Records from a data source
────
-- ==== Sys2Proof/Laws/HostProgram.lean ====
section
/-! SUPPORT. One lemma for each field of HostState under each update of a host program. -/

namespace Sys2Proof.Machine

@[simp] theorem hostSet_t (td : Fin 16) (v : Word) (h : HostState) : (hostSet td v h).t = h.t.set td v := rfl
@[simp] theorem hostSet_st (td : Fin 16) (v : Word) (h : HostState) : (hostSet td v h).st = h.st := rfl
@[simp] theorem hostSet_pc (td : Fin 16) (v : Word) (h : HostState) : (hostSet td v h).pc = h.pc + 1 := rfl
@[simp] theorem hostSet_halted (td : Fin 16) (v : Word) (h : HostState) : (hostSet td v h).halted = h.halted := rfl
@[simp] theorem hostSet_block (td : Fin 16) (v : Word) (h : HostState) : (hostSet td v h).block = h.block := rfl

@[simp] theorem hostBranch_t (k : Bool) (l : Nat) (h : HostState) : (hostBranch k l h).t = h.t := rfl
@[simp] theorem hostBranch_st (k : Bool) (l : Nat) (h : HostState) : (hostBranch k l h).st = h.st := rfl
@[simp] theorem hostBranch_pc (k : Bool) (l : Nat) (h : HostState) :
    (hostBranch k l h).pc = if k then l else h.pc + 1 := rfl
@[simp] theorem hostBranch_halted (k : Bool) (l : Nat) (h : HostState) : (hostBranch k l h).halted = h.halted := rfl
@[simp] theorem hostBranch_block (k : Bool) (l : Nat) (h : HostState) : (hostBranch k l h).block = h.block := rfl

/-- `td` holds the value set, and every other host value what it held. -/
theorem hostSet_get (td i : Fin 16) (v : Word) (h : HostState) :
    (hostSet td v h).t[i] = if i = td then v else h.t[i] := by
  by_cases hi : i = td
  · simp [hi]
  · have : td.val ≠ i.val := fun hv => hi (Fin.ext hv.symm)
    simp [hi, this]

end Sys2Proof.Machine
end

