/-- Settles O23: each operation rejects exactly outside the domain (`rejects_tprefix_iff`, `rejects_tpmask_iff`) and
completes exactly inside it (`completes_tprefix_iff`, `completes_tpmask_iff`). -/
theorem widthDomainIsExact : Obligations.WidthDomainIsExact := by
  intro a b s
  refine ⟨inWidthDomain_iff_le a, rejects_tprefix_iff, rejects_tpmask_iff, ?_, ?_⟩
  · exact ⟨fun ⟨_, hy⟩ => (completes_tprefix_iff.1 hy).1, fun hvalid => ⟨_, completes_tprefix_iff.2 ⟨hvalid, rfl⟩⟩⟩
  · exact ⟨fun ⟨_, hy⟩ => (completes_tpmask_iff.1 hy).1, fun hvalid => ⟨_, completes_tpmask_iff.2 ⟨hvalid, rfl⟩⟩⟩

/-- Settles O26: on a valid width TPMASK completes with `typePrefixMask`, the shift of the rule, whose bits are those of
`getLsbD_typePrefixMask`. -/
theorem tpmaskResult : Obligations.TpmaskResult := by
  intro a b s
  have completes_mask {vw m : Word} (hvw : InWidthDomain vw) (hm : typePrefixMask vw.toNat = m) :
      Completes (.tpmask vw b) s m := completes_tpmask_iff.2 ⟨hvw, hm⟩
  refine ⟨fun hvalid => ⟨completes_mask hvalid rfl, fun y hy n hn => ?_⟩, rejects_tpmask_iff.2,
    completes_mask ⟨0, by decide, rfl⟩ (by decide), completes_mask ⟨24, by decide, rfl⟩ (by decide),
    completes_mask ⟨16, by decide, rfl⟩ (by decide)⟩
  obtain ⟨-, rfl⟩ := completes_tpmask_iff.1 hy
  exact getLsbD_typePrefixMask a.toNat hn

/-! ### The three fields of a TPREFIX result (R54, R57) -/

/-- TPREFIX never sets the sign bit. -/
theorem getLsbD_typePrefix_sign {v : Nat} (hv : v ≤ 48) (off : Word) : (typePrefix v off).getLsbD 63 = false := by
  have hfield : v + offsetWidth v ≤ 63 := by unfold offsetWidth numbZeros; omega
  rw [getLsbD_typePrefix hv]
  simp [show ¬ 63 < v + offsetWidth v by omega, show 63 + numbZeros v ≠ 50 by omega]

/-- Settles O22: on a valid width TPREFIX completes with `typePrefix`, the rule's three fields ORed, which has no sign
bit (`getLsbD_typePrefix_sign`) and no payload bit (`getLsbD_typePrefix_of_lt`). -/
theorem tprefixResult : Obligations.TprefixResult := by
  intro a b s
  refine ⟨fun hvalid => ?_, rejects_tprefix_iff.2, completes_tprefix_iff.2 ⟨⟨16, by decide, rfl⟩, by decide⟩⟩
  have hv : a.toNat ≤ 48 := ((inWidthDomain_iff_toNat a).1 hvalid).1
  exact ⟨typePrefix a.toNat b, completes_tprefix_iff.2 ⟨hvalid, rfl⟩, rfl, getLsbD_typePrefix_sign hv b,
    fun n hn => getLsbD_typePrefix_of_lt hv b hn⟩

/-- Masking a word to its `m` low bits is taking it modulo `2 ^ m`. -/
theorem toNat_and_lowMask (x : Word) {m : Nat} (hm : m < 64) :
    (x &&& ((1#64 <<< m) - 1#64)).toNat = x.toNat % 2 ^ m := by
  apply Nat.eq_of_testBit_eq
  intro n
  rw [BitVec.testBit_toNat, BitVec.getLsbD_and, getLsbD_lowMask m n hm, Nat.testBit_mod_two_pow, BitVec.testBit_toNat,
    Bool.and_comm]

theorem offsetWidth_bounds (v : Nat) : 2 ≤ offsetWidth v ∧ offsetWidth v ≤ 26 := by
  unfold offsetWidth numbZeros
  omega

theorem offsetWidth_lt (v : Nat) : offsetWidth v < 64 :=
  Nat.lt_of_le_of_lt (offsetWidth_bounds v).2 (by decide)

/-- The TPREFIX result depends on the offset modulo `2 ^ fw` alone (R57). -/
theorem typePrefix_congr (v : Nat) {off off' : Word}
    (h : off'.toNat % 2 ^ offsetWidth v = off.toNat % 2 ^ offsetWidth v) : typePrefix v off' = typePrefix v off := by
  have hfw := offsetWidth_lt v
  have hmask : off' &&& ((1#64 <<< offsetWidth v) - 1#64) = off &&& ((1#64 <<< offsetWidth v) - 1#64) := by
    apply BitVec.eq_of_toNat_eq
    rw [toNat_and_lowMask off' hfw, toNat_and_lowMask off hfw, h]
  rw [typePrefix, typePrefix, offsetField, offsetField, hmask]

/-- The field above the payload of a built word holds the offset modulo `2 ^ fw`. -/
theorem builtWord_offset {v : Nat} (hv : v ≤ 48) (heven : v % 2 = 0) (off : Word) {x : Word} (hx : x.toNat < 2 ^ v) :
    (typePrefix v off ||| x).toNat / 2 ^ v % 2 ^ offsetWidth v = off.toNat % 2 ^ offsetWidth v := by
  obtain ⟨-, hp, hfw⟩ := field_sizes hv heven
  apply Nat.eq_of_testBit_eq
  intro n
  rw [Nat.testBit_mod_two_pow, Nat.testBit_mod_two_pow, Nat.testBit_div_two_pow, BitVec.testBit_toNat,
    BitVec.testBit_toNat]
  by_cases hn : n < offsetWidth v
  · rw [getLsbD_builtWord hv heven off hx (by omega), if_neg (by omega), if_neg (by omega), if_neg (by omega),
      if_neg (by omega), if_pos (by omega), Nat.add_sub_cancel]
  · rw [decide_eq_false hn, Bool.false_and, Bool.false_and]

/-- Settles O25: the stored field is that of a built word with the payload 0 (`builtWord_offset`), and the result reads
the offset modulo `2 ^ fw` alone (`typePrefix_congr`). -/
theorem typeOffsetTruncatesSilently : Obligations.TypeOffsetTruncatesSilently := by
  intro vw off y s hvw hy fw
  obtain ⟨-, rfl⟩ := completes_tprefix_iff.1 hy
  obtain ⟨hv, heven⟩ := (inWidthDomain_iff_toNat vw).1 hvw
  constructor
  · have hfield := builtWord_offset hv heven off (x := 0#64) (Nat.two_pow_pos _)
    rwa [BitVec.or_zero] at hfield
  · exact fun off' hoff => completes_tprefix_iff.2 ⟨hvw, typePrefix_congr vw.toNat hoff⟩

end Sys2Proof.Machine
end

section
/-! Proofs of the statements about INDPOS, TIWIDTH and TPWIDTH (spec/41_type_prefix_algebra.md, R60 to R63). -/

namespace Sys2Proof.Machine

/-! ### The indicator position (R60, R61) -/

/-- The indicator position of a boxed word is its highest set bit among bits 50..0. -/
theorem indicatorPosition_highest {w : Word} (h : HasBoxedPattern w) :
    indicatorPosition w ≤ 50 ∧ w.getLsbD (indicatorPosition w) = true ∧
      ∀ n, indicatorPosition w < n → n ≤ 50 → w.getLsbD n = false := by
  obtain ⟨p, hp, hset, habove⟩ := exists_highest h
  rw [indicatorPosition_of_highest h hp hset habove]
  exact ⟨hp, hset, habove⟩

theorem indicatorPosition_le_or_eq (w : Word) : indicatorPosition w ≤ 50 ∨ indicatorPosition w = 64 := by
  by_cases h : HasBoxedPattern w
  · exact .inl (indicatorPosition_highest h).1
  · exact .inr (indicatorPosition_double h)

/-- The indicator position of a boxed word depends on bits 50..0 alone. -/
theorem indicatorPosition_congr {w w' : Word} (h : HasBoxedPattern w) (h' : HasBoxedPattern w')
    (hbits : ∀ n, n ≤ 50 → w.getLsbD n = w'.getLsbD n) : indicatorPosition w = indicatorPosition w' := by
  obtain ⟨hp, hset, habove⟩ := indicatorPosition_highest h'
  exact indicatorPosition_of_highest h hp ((hbits _ hp).trans hset)
    fun n hlow hhigh => (hbits n hhigh).trans (habove n hlow hhigh)

/-- The bits of `NAN_VALUE` with bit `n` set. -/
theorem getLsbD_nanValue_or_bit {n : Nat} (hn : n < 64) (k : Nat) :
    (nanValue ||| (1#64 <<< n)).getLsbD k = (decide (51 ≤ k ∧ k ≤ 62) || decide (k = n)) := by
  rw [BitVec.getLsbD_or, getLsbD_nanValue, ← BitVec.twoPow_eq, BitVec.getLsbD_twoPow, decide_eq_true hn,
    Bool.true_and]
  simp only [eq_comm]

/-- `NAN_VALUE` with one of bits 50..0 set is boxed and has its indicator there. -/
theorem indicatorPosition_nanValue_or_bit {n : Nat} (hn : n ≤ 50) :
    indicatorPosition (nanValue ||| (1#64 <<< n)) = n := by
  have hbit := getLsbD_nanValue_or_bit (show n < 64 by omega)
  have hset : (nanValue ||| (1#64 <<< n)).getLsbD n = true := by rw [hbit]; simp
  refine indicatorPosition_of_highest (hasBoxedPattern_of_getLsbD (fun k hlow hhigh => ?_) hn hset) hn hset ?_
  · rw [hbit]; simp [hlow, hhigh]
  · intro k hlow hhigh
    rw [hbit]
    simp [show ¬ 51 ≤ k by omega, show k ≠ n by omega]

/-- Settles O27: INDPOS completes with the indicator position, which is the highest set bit of a boxed word
(`indicatorPosition_highest`) and 64 for a double, and reads bits 50..0 alone of boxed words. -/
theorem indposResult : Obligations.IndposResult := by
  intro a b s
  have completes_at {w : Word} {p : Nat} (h : indicatorPosition w = p) :
      Completes (.indpos w b) s (BitVec.ofNat 64 p) := completes_indpos_iff.2 (by rw [h])
  refine ⟨fun hboxed => ?_, fun hdouble => completes_at (indicatorPosition_double hdouble), ?_,
    fun n hn => completes_at (indicatorPosition_nanValue_or_bit hn), completes_at (by decide),
    completes_at (by decide), completes_at (by decide), completes_at (by decide)⟩
  · obtain ⟨hp, hset, habove⟩ := indicatorPosition_highest hboxed
    exact ⟨_, hp, completes_at rfl, hset, habove⟩
  · exact fun a' hboxed hboxed' hbits =>
      exec_eq_of_completes (completes_at (indicatorPosition_congr hboxed hboxed' hbits)) (completes_at rfl)

/-! ### The two widths as words (R62, R63) -/

theorem wrap64_natCast (n : Nat) : wrap64 (n : Int) = BitVec.ofNat 64 n := BitVec.ofInt_natCast 64 n

/-- `wrap_64` keeps an integer that is a signed 64-bit value. -/
theorem toInt_wrap64 {n : Int} (hlow : -2 ^ 63 ≤ n) (hhigh : n < 2 ^ 63) : (wrap64 n).toInt = n :=
  BitVec.toInt_ofInt_eq_self (by decide) hlow hhigh

theorem typeIndicatorWidth_double {w : Word} (h : ¬ HasBoxedPattern w) : typeIndicatorWidth w = -25 := by
  rw [typeIndicatorWidth, indicatorPosition_double h]; rfl

theorem typePrefixWidth_double {w : Word} (h : ¬ HasBoxedPattern w) : typePrefixWidth w = 76 := by
  rw [typePrefixWidth, indicatorPosition_double h]; rfl

/-- Of a boxed word the indicator width is a natural number, 3 to 103. -/
theorem typeIndicatorWidth_boxed {w : Word} (h : HasBoxedPattern w) :
    ∃ n : Nat, typeIndicatorWidth w = n ∧ 3 ≤ n ∧ n ≤ 103 := by
  have hp := (indicatorPosition_highest h).1
  exact ⟨2 * (51 - indicatorPosition w) + 1, by unfold typeIndicatorWidth; omega, by omega, by omega⟩

theorem typePrefixWidth_eq (w : Word) : typePrefixWidth w = 2 * (indicatorPosition w : Int) - 52 := by
  unfold typePrefixWidth
  omega

section BuiltWord

variable {v : Nat} (hv : v ≤ 48) (heven : v % 2 = 0) (off : Word) {x : Word} (hx : x.toNat < 2 ^ v)
include hv heven hx

theorem typeIndicatorWidth_builtWord : typeIndicatorWidth (typePrefix v off ||| x) = ((51 - v : Nat) : Int) := by
  rw [typeIndicatorWidth, indicatorPosition_builtWord hv heven off hx]
  omega

theorem typePrefixWidth_builtWord : typePrefixWidth (typePrefix v off ||| x) = (v : Int) := by
  rw [typePrefixWidth_eq, indicatorPosition_builtWord hv heven off hx]
  omega

end BuiltWord

/-- TIWIDTH of a word built from class `vw` (R62). -/
theorem completes_tiwidth_builtWord {vw x : Word} (hvw : InWidthDomain vw) (hx : x.toNat < 2 ^ vw.toNat) (off b : Word)
    (s : State) : Completes (.tiwidth (typePrefix vw.toNat off ||| x) b) s (BitVec.ofNat 64 (51 - vw.toNat)) := by
  obtain ⟨hv, heven⟩ := (inWidthDomain_iff_toNat vw).1 hvw
  rw [completes_tiwidth_iff, typeIndicatorWidth_builtWord hv heven off hx, wrap64_natCast]

/-- TPWIDTH of a word built from class `vw` (R63). -/
theorem completes_tpwidth_builtWord {vw x : Word} (hvw : InWidthDomain vw) (hx : x.toNat < 2 ^ vw.toNat) (off b : Word)
    (s : State) : Completes (.tpwidth (typePrefix vw.toNat off ||| x) b) s vw := by
  obtain ⟨hv, heven⟩ := (inWidthDomain_iff_toNat vw).1 hvw
  rw [completes_tpwidth_iff, typePrefixWidth_builtWord hv heven off hx, wrap64_natCast, BitVec.ofNat_toNat,
    BitVec.setWidth_eq]

/-- Settles O28: TIWIDTH wraps the formula at INDPOS's own position, a natural number for a boxed word
(`typeIndicatorWidth_boxed`), -25 for a double, and `51 - vw` for a built word. -/
theorem tiwidthResult : Obligations.TiwidthResult := by
  intro a b s
  refine ⟨⟨indicatorPosition a, completes_indpos_iff.2 rfl, indicatorPosition_le_or_eq a, completes_tiwidth_iff.2 rfl⟩,
    fun hboxed => ?_, fun hdouble => ?_, fun vw off x y hvw hx hy => ?_, completes_tiwidth_iff.2 (by decide)⟩
  · obtain ⟨n, hwidth, hlow, hhigh⟩ := typeIndicatorWidth_boxed hboxed
    refine ⟨BitVec.ofNat 64 n, completes_tiwidth_iff.2 (by rw [hwidth, wrap64_natCast]), ?_⟩
    rw [BitVec.toNat_ofNat]
    omega
  · exact completes_tiwidth_iff.2 (by rw [typeIndicatorWidth_double hdouble]; rfl)
  · obtain ⟨-, rfl⟩ := completes_tprefix_iff.1 hy
    exact completes_tiwidth_builtWord hvw hx off b s

/-- Settles O29: TPWIDTH wraps the formula at INDPOS's own position, that is `2 p - 52` (`typePrefixWidth_eq`), a signed
64-bit value for a boxed word, 76 for a double, and `vw` for a built word. -/
theorem tpwidthResult : Obligations.TpwidthResult := by
  intro a b s
  refine ⟨⟨indicatorPosition a, completes_indpos_iff.2 rfl, indicatorPosition_le_or_eq a, completes_tpwidth_iff.2 rfl,
      congrArg wrap64 (typePrefixWidth_eq a)⟩,
    fun hboxed => ?_, fun hdouble => ?_, fun vw off x y hvw hx hy => ?_, completes_tpwidth_iff.2 (by decide)⟩
  · have hp := (indicatorPosition_highest hboxed).1
    refine ⟨indicatorPosition a, _, completes_indpos_iff.2 rfl, hp, completes_tpwidth_iff.2 rfl, ?_⟩
    rw [typePrefixWidth_eq, toInt_wrap64 (by omega) (by omega)]
    omega
  · exact completes_tpwidth_iff.2 (by rw [typePrefixWidth_double hdouble]; rfl)
  · obtain ⟨-, rfl⟩ := completes_tprefix_iff.1 hy
    exact completes_tpwidth_builtWord hvw hx off b s

end Sys2Proof.Machine
end

section
/-! Proofs of the statements about the algebra as a whole (spec/41_type_prefix_algebra.md, R64 and R65). -/

namespace Sys2Proof.Machine

/-- Settles O30: each law is the one about a built word, its pattern and position, its two widths, its mask and its
offset field (`builtWord_offset`, read by a shift and a mask). -/
theorem algebraInvertsTprefix : Obligations.AlgebraInvertsTprefix := by
  intro vw off x s hvw hx
  obtain ⟨hv, heven⟩ := (inWidthDomain_iff_toNat vw).1 hvw
  refine ⟨_, _, completes_tprefix_iff.2 ⟨hvw, rfl⟩, completes_tpmask_iff.2 ⟨hvw, rfl⟩,
    completes_isboxed_one_iff.2 (hasBoxedPattern_builtWord hv heven off hx),
    completes_indpos_iff.2 (by rw [indicatorPosition_builtWord hv heven off hx]),
    completes_tiwidth_builtWord hvw hx off _ s, completes_tpwidth_builtWord hvw hx off _ s,
    builtWord_and_typePrefixMask hv off hx, (toNat_and_lowMask _ (offsetWidth_lt _)).trans ?_⟩
  rw [BitVec.toNat_ushiftRight, Nat.shiftRight_eq_div_pow]
  exact builtWord_offset hv heven off hx
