-- ==== Sys2Proof/Machine/Operands.lean ====
section
/-! DEFINITION. Sys2Proof/Machine/Operands.lean: every operand form of the instruction set
(30_encoding.md R62): a register named by a 4-bit index, and a 12-bit address. -/

namespace Sys2Proof.Machine

/-- `V[i]` (10_state.md R21): every register is an ordinary one, VF among them (R22). -/
def State.readReg (s : State) (i : RegIdx) : Byte := s.V.get i

/-- `V[i] <- v` (R21). -/
def State.writeReg (s : State) (i : RegIdx) (v : Byte) : State :=
  { s with V := s.V.set i.val v i.isLt }

/-- R62: `nnn` is zero-extended to the program counter; it is not scaled, shifted or sign-extended. -/
def addressOperand (nnn : Addr) : Word := nnn.setWidth 16

end Sys2Proof.Machine
end

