-- ==== Sys2Proof/Laws/Ops.lean ====
section
/-! SUPPORT. Sys2Proof/Laws/Ops.lean: for each shared operation, everything it can do, said once. -/

namespace Sys2Proof.Machine

@[simp] theorem raise_eq (f : Fault) (s : State) :
    raise f s = .next (s.setStatus (.faulted f)) := rfl

@[simp] theorem endRun_eq (s : State) : endRun s = .next (s.setStatus .halted) := rfl

@[simp] theorem advance_eq (s : State) : advance s = s.setPc (s.pc + 2#16) := rfl

/-- Everything `Push` can do (R90). -/
theorem push_cases (v : Word) (s : State) :
    (s.sp.val = Config.STACK_DEPTH ∧ push v s = .error .stackOverflow) ∨
    ∃ (h : s.sp.val < Config.STACK_DEPTH) (s' : State), push v s = .ok s' ∧
      s'.sp.val = s.sp.val + 1 ∧ s'.stack = s.stack.set s.sp.val v h ∧
      s'.mem = s.mem ∧ s'.V = s.V ∧ s'.pc = s.pc ∧ s'.status = s.status := by
  by_cases h : s.sp.val = Config.STACK_DEPTH
  · exact .inl ⟨h, by simp [push, h]⟩
  · have h' : s.sp.val < Config.STACK_DEPTH := by have := s.sp.isLt; omega
    exact .inr ⟨h', _, dif_neg h, rfl, rfl, rfl, rfl, rfl, rfl⟩

/-- Everything `Pop` can do (R91). -/
theorem pop_cases (s : State) :
    (s.sp.val = 0 ∧ pop s = .error .stackUnderflow) ∨
    ∃ (h : s.sp.val - 1 < Config.STACK_DEPTH) (s' : State), 0 < s.sp.val ∧
      pop s = .ok (s.stack[s.sp.val - 1], s') ∧
      s'.sp.val = s.sp.val - 1 ∧ s'.stack = s.stack ∧
      s'.mem = s.mem ∧ s'.V = s.V ∧ s'.pc = s.pc ∧ s'.status = s.status := by
  by_cases h : s.sp.val = 0
  · exact .inl ⟨h, by simp [pop, h]⟩
  · exact .inr ⟨by have := s.sp.isLt; omega, _, by omega, dif_neg h, rfl, rfl, rfl, rfl, rfl,
      rfl⟩

/-- Everything the fetch check can answer (R81), in its order. -/
theorem fetchFault_cases (s : State) :
    (s.pc.toNat > Config.LAST_WORD ∧ fetchFault s = some (.fetchOutOfBounds s.pc)) ∨
    (s.pc.toNat ≤ Config.LAST_WORD ∧ s.pc.toNat % 2 = 1 ∧
      fetchFault s = some (.fetchMisaligned s.pc)) ∨
    (s.pc.toNat ≤ Config.LAST_WORD ∧ s.pc.toNat % 2 = 0 ∧ fetchFault s = none) := by
  unfold fetchFault
  split
  · exact .inl ⟨‹_›, rfl⟩
  · split
    · exact .inr (.inl ⟨by omega, ‹_›, rfl⟩)
    · exact .inr (.inr ⟨by omega, by omega, rfl⟩)

end Sys2Proof.Machine
end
────
__Problem to solve__
All that is wanted is the stretch of lines above from the one containing "have hp := (indicatorPosition_highest h).1" through the one containing "section BuiltWord", duplicated exactly.

__Solved problem__
  have hp := (indicatorPosition_highest h).1
  exact ⟨2 * (51 - indicatorPosition w) + 1, by unfold typeIndicatorWidth; omega, by omega, by omega⟩

theorem typePrefixWidth_eq (w : Word) : typePrefixWidth w = 2 * (indicatorPosition w : Int) - 52 := by
  unfold typePrefixWidth
  omega

section BuiltWord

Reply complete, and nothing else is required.